__Assignment__: Check each line of the entries for "overlays" and report the ones that have it.

(Stored data)
....................

/-- `UNLOAD` of a context aborts the steps of its sets, which stay formed (R390). -/
def abortSets (s : State) (c : Nat) : State :=
  (List.range 8).foldl (fun t n => if t.red n 0xD = setFormed ∧ t.red n 4 = c then
    abortStep (t.setRed n fun x => { x with waiting := [] }) n 0x7FF 0 else t) s

/-- A partner flow of a set has been lost: the step in progress is aborted (R409). -/
def flowLost (s : State) (f : Nat) : State := match setOfFlow s f with
  | none => s
  | some n => if (s.redSet n).step.isSome then settleSet (abortStep s n (f % 2048 / 2) 0) n else s

/-- Credit has come on a partner's flow: what waits goes out. -/
def flowCredited (s : State) (f : Nat) : State := match setOfFlow s f with
  | none => s
  | some n => if sendFlow s n (f % 2048 / 2) = f then flush s n else s

end Sys2Proof.Machine
end

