-- ==== Sys2Proof/Machine/LoadCheck.lean ====
section
/-! DEFINITION. The stream image and steps 1 to 7 of the load check (spec/04_stream_model.md R129 to R165;
spec/05_bundle_reference.md R168 to R208; spec/09_beat.md R311). -/

namespace Sys2Proof.Machine

/-! ## The image (R132, R133, R269) -/

/-- A stream image: the address of its header, and the header as a number. -/
structure Image where
  base : Nat
  head : Nat
  deriving DecidableEq, Repr

def Image.field (i : Image) (hi lo : Nat) : Nat := bits i.head lo (hi + 1 - lo)
def Image.digest (i : Image) : Nat := i.field 1023 640
def Image.bodyLength (i : Image) : Nat := i.field 639 608
def Image.minPeriod (i : Image) : Nat := i.field 607 576
def Image.entry (i : Image) : Nat := i.field 575 560
def Image.residents (i : Image) : Nat := i.field 559 553
def Image.overlays (i : Image) : Nat := i.field 552 541
def Image.descCount (i : Image) : Nat := i.field 540 534
def Image.logical (i : Image) : Nat := i.field 533 523
def Image.bufferCount (i : Image) : Nat := i.field 522 507
def Image.freeFlow (i : Image) : Bool := bit i.head 505

/-- The image at `IMAGE_ADDRESS`. -/
def imageAt (s : State) : Image := ⟨s.dget 0x4001 1, readLe s (s.dget 0x4001 1) 128⟩

/-- Where the sections begin, and the length of the logical buffer table (R132, R269). -/
def Image.descAt (i : Image) : Nat := i.base + 128
def Image.tableAt (i : Image) : Nat := i.descAt + 16 * i.descCount
def Image.tableLength (i : Image) : Nat := i.bodyLength - 16 * i.descCount - pageBytes * (i.residents + i.overlays)
def Image.residentAt (i : Image) : Nat := i.tableAt + i.tableLength
def Image.overlayAt (i : Image) : Nat := i.residentAt + pageBytes * i.residents
def Image.standbyCount (i : Image) : Nat := (i.tableLength - 32 * i.bufferCount) / 8

/-- The lengths of the four sections add up (R132, R269). -/
def Image.sectionsOk (i : Image) : Bool :=
  decide (16 * i.descCount + pageBytes * (i.residents + i.overlays) + 32 * i.bufferCount ≤ i.bodyLength) &&
  (i.tableLength - 32 * i.bufferCount) % 8 == 0

/-- A descriptor as stored, and its fields (R139). -/
def rawDesc (s : State) (i : Image) (k : Nat) : Nat := readLe s (i.descAt + 16 * k) 16
def decodeDesc (d : Nat) : Desc :=
  ⟨bits d 64 64, bits d 48 16, bits d 44 4, bits d 40 4, bits d 36 4, bits d 32 4, bit d 0⟩
def imageDescs (s : State) (i : Image) : List Desc := (List.range i.descCount).map fun k => decodeDesc (rawDesc s i k)

/-- A buffer record as stored (R270), not yet bound. -/
def rawBuffer (s : State) (i : Image) (n : Nat) : Nat := readLe s (i.tableAt + 32 * n) 32
def decodeBuffer (b : Nat) : Buffer :=
  { size := bits b 232 24, shadow := bits b 216 16, rows := bits b 206 10, stageRows := bits b 196 10
    region := bits b 190 6, baseReg := bits b 185 5, order := bits b 177 8, budget := bits b 168 9, cls := bits b 164 4
    landHome := bits b 163 1, home := 0, demoted := false, address := 0, rowsAt := [] }
def imageBuffers (s : State) (i : Image) : List Buffer :=
  (List.range i.bufferCount).map fun n => decodeBuffer (rawBuffer s i n)

/-- A standby entry (R272). -/
def rawStandby (s : State) (i : Image) (k : Nat) : Nat := readLe s (i.tableAt + 32 * i.bufferCount + 8 * k) 8
def decodeStandby (e : Nat) : Standby := ⟨bit e 63, bits e 51 12, bits e 41 10, bits e 39 2, bits e 0 16⟩
def imageStandby (s : State) (i : Image) : List Standby :=
  (List.range i.standbyCount).map fun k => decodeStandby (rawStandby s i k)

/-- A bundle of the image that is not all zeros: its overlay page, if it is in one, its address or its place within that page,
and its word. -/
structure Item where
  overlay : Option Nat
  place   : Nat
  word    : Nat
  deriving DecidableEq, Repr

/-- The bundles among `n` from address `a` that hold a set bit, rising. -/
def usedBundles (s : State) (a n : Nat) : List Nat :=
  ((s.mem.filter fun e => decide (a ≤ e.1) && decide (e.1 < a + 128 * n)).map fun e => (e.1 - a) / 128).foldl sinsert []

def itemsAt (s : State) (ov : Option Nat) (a n : Nat) : List Item :=
  (usedBundles s a n).map fun k => ⟨ov, k, readLe s (a + 128 * k) 128⟩

/-- The image's bundles in the order of R134: resident pages, then overlay pages. -/
def imageItems (s : State) (i : Image) : List Item :=
  itemsAt s none i.residentAt (1024 * i.residents) ++
  (List.range i.overlays).flatMap fun v => itemsAt s (some v) (i.overlayAt + pageBytes * v) 1024

/-! ## Refusals (R286) -/

/-- What a refused load reports. -/
structure Refused where
  code      : Nat
  bundle    : Nat
  overlay   : Nat
  slot      : Nat
  detail    : Nat
  shortfall : Nat
  deriving DecidableEq, Repr

/-- A refusal that names no bundle. -/
def Refused.plain (code : Nat) : Refused := ⟨code, 0xFFFF, 0xFFFF, 0xFF, ones 32, 0⟩

/-- A refusal at a slot of a bundle. -/
def Refused.at (code : Nat) (it : Item) (slot : Nat) : Refused :=
  ⟨code, it.place, it.overlay.getD 0xFFFF, slot, ones 32, 0⟩
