-- ==== Sys2Proof/Machine/Dispatch.lean ====
section
/-! DEFINITION. One arm per command: its meaning, or its refusal by name while it has none. -/

namespace Sys2Proof.Machine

....................

__Task response__:
def Image.overlays (i : Image) : Nat := i.field 552 541
def Image.tableLength (i : Image) : Nat := i.bodyLength - 16 * i.descCount - pageBytes * (i.residents + i.overlays)
  decide (16 * i.descCount + pageBytes * (i.residents + i.overlays) + 32 * i.bufferCount ≤ i.bodyLength) &&
  (List.range i.overlays).flatMap fun v => itemsAt s (some v) (i.overlayAt + pageBytes * v) 1024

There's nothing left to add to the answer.